— Aim of the exercise —
In the material below, which lines hold the word "statements"? Pick each one out.

— The data —

○ ○ ○ ○

-- ==== Sys2Proof/Certificates/Slice0/Obligations.lean ====
section
/-! DEFINITION. Sys2Proof/Certificates/Slice0/Obligations.lean: the statements about the model, each from the spec's rules.
Frames are said through `OnlyChanges`: which elements of the state may differ after an instruction, one element a
register and one element a byte of memory. -/

namespace Sys2Proof.Claims

open Sys2Proof.Machine

/-! ## The words that the statements use -/

/-- The elements of the state (10_state.md R40), each register and each byte of memory by itself, and the model's two
own fields (log 1, log 2). -/
inductive Elem where
  | reg (r : Reg)
  | byte (a : Nat)
  | pc | index | stack | dt | st | fb | drawFlag | keys | romLoaded | fault | draws | build
  deriving DecidableEq, Repr

/-- The element reads the same in both states; a byte of memory through the model's read of one byte. -/
def Same (s t : State) : Elem → Prop
  | .reg r => t.reg r = s.reg r
  | .byte a => t.readByte a = s.readByte a
  | .pc => t.pc = s.pc
  | .index => t.index = s.index
  | .stack => t.stack = s.stack
  | .dt => t.dt = s.dt
  | .st => t.st = s.st
  | .fb => t.fb = s.fb
  | .drawFlag => t.drawFlag = s.drawFlag
  | .keys => t.keys = s.keys
  | .romLoaded => t.romLoaded = s.romLoaded
  | .fault => t.fault = s.fault
  | .draws => t.draws = s.draws
  | .build => t.build = s.build

/-- Every element that `may` does not name reads in `t` as in `s`. -/
def OnlyChanges (may : Elem → Prop) (s t : State) : Prop := ∀ e, ¬ may e → Same s t e

/-- The elements of a list. -/
def among (es : List Elem) (e : Elem) : Prop := e ∈ es

/-- The elements of a list, and the `n` bytes at the effective addresses `I + 0` to `I + (n - 1)` of `s`, computed
with the meanings' own `effAddr` (20_memory.md R82). -/
def storing (s : State) (n : Nat) (es : List Elem) (e : Elem) : Prop :=
  e ∈ es ∨ ∃ k, k < n ∧ e = .byte (s.effAddr k)

/-- `exec i s` answers a next state, which differs from `s` in the elements of `may` at most and meets `post`. -/
def Runs (i : Instr) (s : State) (may : Elem → Prop) (post : State → Prop) : Prop :=
  ∃ t, exec i s = .next t ∧ OnlyChanges may s t ∧ post t

/-- `i` raises the fault `kind` in `s`: the next state is `s` with the record {kind, pc, word of i} and nothing else
(40_cycle.md R136, 10_state.md R53). -/
def Faults (i : Instr) (s : State) (kind : FaultKind) : Prop :=
  exec i s = .next { s with fault := some { kind := kind, pcAt := s.pc, word := some (encode i) } }

/-- The two bytes at pc and pc + 1 as the spec combines them: `mem[pc]*256 + mem[pc+1]` (20_memory.md R85). -/
def fetchedNumber (s : State) : Nat := (s.readByte s.pc.toNat).toNat * 256 + (s.readByte (s.pc.toNat + 1)).toNat

/-- The next tick of `s` fetches and runs `i`: RUN, a ROM is loaded, pc is in range, and the word decodes to `i`. -/
def Fetches (s : State) (i : Instr) : Prop :=
  s.fault = none ∧ s.romLoaded = true ∧ s.pc.toNat ≤ 0xFFE ∧
    decode (BitVec.ofNat 16 (fetchedNumber s)) = .instruction i

/-- A word from its four nibbles (30_encoding.md R101). -/
def wordXY (op x y fn : Nat) : Word := BitVec.ofNat 16 (op * 4096 + x * 256 + y * 16 + fn)

/-- A word from op, X and the low byte (R101). -/
def wordXNN (op x nn : Nat) : Word := BitVec.ofNat 16 (op * 4096 + x * 256 + nn)

/-- A word from op and NNN (R101). -/
def wordNNN (op nnn : Nat) : Word := BitVec.ofNat 16 (op * 4096 + nnn)

/-- The word decodes to the instruction. -/
def Encodes (w : Word) (i : Instr) : Prop := decode w = .instruction i

/-- Every effective address `I + 0` to `I + (n - 1)` is a valid address (R82). -/
def InBounds (s : State) (n : Nat) : Prop := ∀ k, k < n → s.index.toNat + k < 4096

/-- Some effective address of `n` bytes from I lies where LOW_WRITE_POLICY forbids a store: below 0x200 under
`fault`, below 0x050 under `permit` (R87). -/
def HitsProtected (s : State) (n : Nat) : Prop :=
  ∃ k, k < n ∧ s.index.toNat + k < (if s.build.lowWritePolicy = .fault then 0x200 else 0x050)

/-- The sprite of DXYN in state `s` has a bit of 1 that falls on the screen's pixel (px, py) (45_display.md R211,
R213): row r of memory[I + r], bit 7 - c at column c. -/
def SpriteCovers (s : State) (x y : Reg) (n : Fin 16) (px py : Nat) : Prop :=
  ∃ r c, r < n.val ∧ c < 8 ∧ (s.readByte (s.index.toNat + r)).getLsbD (7 - c) = true ∧
    (if s.build.drawWrap then
      px = ((s.reg x).toNat % 64 + c) % 64 ∧ py = ((s.reg y).toNat % 32 + r) % 32
    else
      px = (s.reg x).toNat % 64 + c ∧ py = (s.reg y).toNat % 32 + r)

/-- The sprite turns a lit pixel of the screen off (R212). -/
def SpriteCollides (s : State) (x y : Reg) (n : Fin 16) : Prop :=
  ∃ px py, px < 64 ∧ py < 32 ∧ SpriteCovers s x y n px py ∧ s.fb.pixel px py = true

/-- When a tick of a state in RUN raises each kind of fault (60_exceptions.md R251 to R259). -/
def RaisedBy (s : State) : FaultKind → Prop
  | .missingRom => s.romLoaded = false
  | .fetchOutOfBounds => s.romLoaded = true ∧ s.pc.toNat > 0xFFE
  | .unknownOpcode => s.romLoaded = true ∧ s.pc.toNat ≤ 0xFFE ∧
      decode (BitVec.ofNat 16 (fetchedNumber s)) = .unrecognised (BitVec.ofNat 16 (fetchedNumber s))
  | .stackUnderflow => Fetches s .ret ∧ s.stack = []
  | .stackOverflow => (∃ nnn, Fetches s (.call nnn)) ∧ s.stack.length = s.build.stackDepth
  | .dataOutOfBounds =>
      (∃ x y n, Fetches s (.drw x y n) ∧ ¬ InBounds s n.val) ∨
      (∃ x, Fetches s (.ldBVx x) ∧ ¬ InBounds s 3) ∨
      (∃ x, (Fetches s (.ldMemVx x) ∨ Fetches s (.ldVxMem x)) ∧ ¬ InBounds s (x.val + 1))
  | .protectedWrite =>
      (∃ x, Fetches s (.ldBVx x) ∧ InBounds s 3 ∧ HitsProtected s 3) ∨
      (∃ x, Fetches s (.ldMemVx x) ∧ InBounds s (x.val + 1) ∧ HitsProtected s (x.val + 1))
  | .operandOutOfRange =>
      ∃ x, (Fetches s (.skp x) ∨ Fetches s (.sknp x) ∨ Fetches s (.ldFVx x)) ∧ (s.reg x).toNat > 0xF

/-- The general registers that an instruction names as its destination, FX65's V0 to VX among them (10_state.md R43). -/
def NamesDestination (r : Reg) : Instr → Prop
  | .ldImm x _ | .addImm x _ | .rnd x _ => r = x
  | .ldReg x _ | .orReg x _ | .andReg x _ | .xorReg x _ | .addReg x _ | .sub x _ | .shr x _ | .subn x _
  | .shl x _ => r = x
  | .ldVxDt x | .ldVxK x => r = x
  | .ldVxMem x => r ≤ x
  | .cls | .ret | .jp _ | .call _ | .seImm _ _ | .sneImm _ _ | .seReg _ _ | .sneReg _ _ | .ldI _ | .jpV0 _
  | .drw _ _ _ | .skp _ | .sknp _ | .ldDtVx _ | .ldStVx _ | .addIVx _ | .ldFVx _ | .ldBVx _ | .ldMemVx _ => False

/-- The instructions that write VF as a side effect: the list of 10_state.md R43. -/
def WritesFlag (b : Build) : Instr → Prop
  | .addReg _ _ | .sub _ _ | .shr _ _ | .subn _ _ | .shl _ _ | .drw _ _ _ => True
  | .orReg _ _ | .andReg _ _ | .xorReg _ _ => b.logicResetsVf = true
  | .cls | .ret | .jp _ | .call _ | .seImm _ _ | .sneImm _ _ | .seReg _ _ | .sneReg _ _ | .ldImm _ _
  | .addImm _ _ | .ldReg _ _ | .ldI _ | .jpV0 _ | .rnd _ _ | .skp _ | .sknp _ | .ldVxDt _ | .ldVxK _
  | .ldDtVx _ | .ldStVx _ | .addIVx _ | .ldFVx _ | .ldBVx _ | .ldMemVx _ | .ldVxMem _ => False

/-- `n` timer ticks one after another. -/
def timerTicks : Nat → List Transaction
  | 0 => []
  | n + 1 => .timerTick :: timerTicks n

/-- A state after its step, with a change of view applied to it. -/
def mapNext (f : State → State) : StepResult → StepResult
  | .next s => .next (f s)
  | .fault r => .fault r
  | .refused r => .refused r

end Sys2Proof.Claims

open Sys2Proof Sys2Proof.Machine Sys2Proof.Claims

/-! ## Encoding and decoding -/

/-- Every instruction's word decodes to that instruction (30_encoding.md R106, R107): no bit of an operand is
dropped. -/
def Obligations.DecodeInvertsEncode : Prop := ∀ i : Instr, decode (encode i) = .instruction i

/-- A word that decodes to an instruction is that instruction's word: no bit of a recognised word is ignored, so the
word that a fault record keeps is the fetched word (10_state.md R53). -/
def Obligations.EncodeInvertsDecode : Prop := ∀ (w : Word) (i : Instr), decode w = .instruction i → encode i = w

/-- R107: "A word w selects row r exactly when `(w & mask_r) = match_r`"; "A word that matches no row is
`Unrecognised(w)`". -/
def Obligations.OpcodeMapSelectsInstruction : Prop :=
  opcodeRows.length = 34 ∧
  (∀ w i, decode w = .instruction i → i.row ∈ opcodeRows ∧ selectsRow w i.row) ∧
  (∀ w r, r ∈ opcodeRows → selectsRow w r → ∃ i, decode w = .instruction i ∧ i.row = r) ∧
  (∀ w, (∀ r ∈ opcodeRows, ¬ selectsRow w r) → decode w = .unrecognised w)

/-- R107 (the spec's own derivation from the table): "no word matches two rows". -/
def Obligations.OpcodeRowsDisjoint : Prop :=
  ∀ w r r', r ∈ opcodeRows → r' ∈ opcodeRows → selectsRow w r → selectsRow w r' → r = r'

/-- R112: "The unrecognised words are exactly those of rules R108 to R111", DXY0 is DXYN with N = 0, and family 0 has
the words of CLS and RET. -/
def Obligations.UnrecognisedWordsAreThese : Prop :=
  (∀ w w', decode w = .unrecognised w' → w' = w) ∧
  (∀ w : Word, decode w = .unrecognised w ↔
    (w.toNat / 4096 = 0x0 ∧ w.toNat ≠ 0x00E0 ∧ w.toNat ≠ 0x00EE) ∨
    ((w.toNat / 4096 = 0x5 ∨ w.toNat / 4096 = 0x9) ∧ w.toNat % 16 ≠ 0) ∨
    (w.toNat / 4096 = 0x8 ∧ w.toNat % 16 ∈ [0x8, 0x9, 0xA, 0xB, 0xC, 0xD, 0xF]) ∨
    (w.toNat / 4096 = 0xE ∧ w.toNat % 256 ∉ [0x9E, 0xA1]) ∨
    (w.toNat / 4096 = 0xF ∧ w.toNat % 256 ∉ [0x07, 0x0A, 0x15, 0x18, 0x1E, 0x29, 0x33, 0x55, 0x65])) ∧
  (∀ x y : Reg, decode (wordXY 0xD x.val y.val 0) = .instruction (.drw x y 0)) ∧
  decode 0x00E0#16 = .instruction .cls ∧ decode 0x00EE#16 = .instruction .ret

/-- R101: the fields of a word are the bits 15 to 12, 11 to 8, 7 to 4, 3 to 0, 7 to 0 and 11 to 0. -/
def Obligations.FieldsAreTheWordsNibbles : Prop :=
  ∀ w : Word,
    (fieldOp w).toNat = w.toNat / 4096 ∧ (fieldX w).val = w.toNat / 256 % 16 ∧
    (fieldY w).val = w.toNat / 16 % 16 ∧ (fieldN w).val = w.toNat % 16 ∧ (fieldFn w).toNat = w.toNat % 16 ∧
    (fieldNN w).toNat = w.toNat % 256 ∧ (fieldNNN w).toNat = w.toNat % 4096

/-- Words of the spec's examples decode to the instructions they stand for, one or two a family. -/
def Obligations.SampleWordsDecode : Prop :=
  decode 0x00E0#16 = .instruction .cls ∧ decode 0x00EE#16 = .instruction .ret ∧
  decode 0x2300#16 = .instruction (.call 0x300#12) ∧ decode 0xB220#16 = .instruction (.jpV0 0x220#12) ∧
  decode 0x3342#16 = .instruction (.seImm 3 0x42#8) ∧ decode 0x9120#16 = .instruction (.sneReg 1 2) ∧
  decode 0x6971#16 = .instruction (.ldImm 9 0x71#8) ∧ decode 0x8126#16 = .instruction (.shr 1 2) ∧
  decode 0xA2F0#16 = .instruction (.ldI 0x2F0#12) ∧ decode 0xF265#16 = .instruction (.ldVxMem 2) ∧
  decode 0xD125#16 = .instruction (.drw 1 2 5) ∧ decode 0xC30F#16 = .instruction (.rnd 3 0x0F#8) ∧
  decode 0xE59E#16 = .instruction (.skp 5) ∧ decode 0xF30A#16 = .instruction (.ldVxK 3) ∧
  decode 0x5121#16 = .unrecognised 0x5121#16

/-! ## The tick -/

/-- A tick in RUN whose bytes at pc and pc + 1 decode to a (well-formed) instruction is the execution of that
instruction at the same state (40_cycle.md R138). The advance of pc by 2 is part of each meaning (R133, log 7). -/
def Obligations.StepRunsDecodedInstruction : Prop :=
  ∀ s i, Fetches s i → i.wellFormed = true ∧ step s = exec i s

/-- R131: a tick with no ROM loaded raises MissingRom with pc_at = pc and word = none, whatever memory and pc hold. -/
def Obligations.MissingRomBeforeAnyFetch : Prop :=
  ∀ s, s.fault = none → s.romLoaded = false →
    step s = .next { s with fault := some { kind := .missingRom, pcAt := s.pc, word := none } }

/-- R132: a fetch at pc > 0xFFE raises FetchOutOfBounds with pc_at = pc and word = none. -/
def Obligations.FetchPastMemoryFaults : Prop :=
  ∀ s, s.fault = none → s.romLoaded = true → s.pc.toNat > 0xFFE →
    step s = .next { s with fault := some { kind := .fetchOutOfBounds, pcAt := s.pc, word := none } }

○ ○ ○ ○

— Output of the task —
/-! DEFINITION. Sys2Proof/Certificates/Slice0/Obligations.lean: the statements about the model, each from the spec's rules.
/-! ## The words that the statements use -/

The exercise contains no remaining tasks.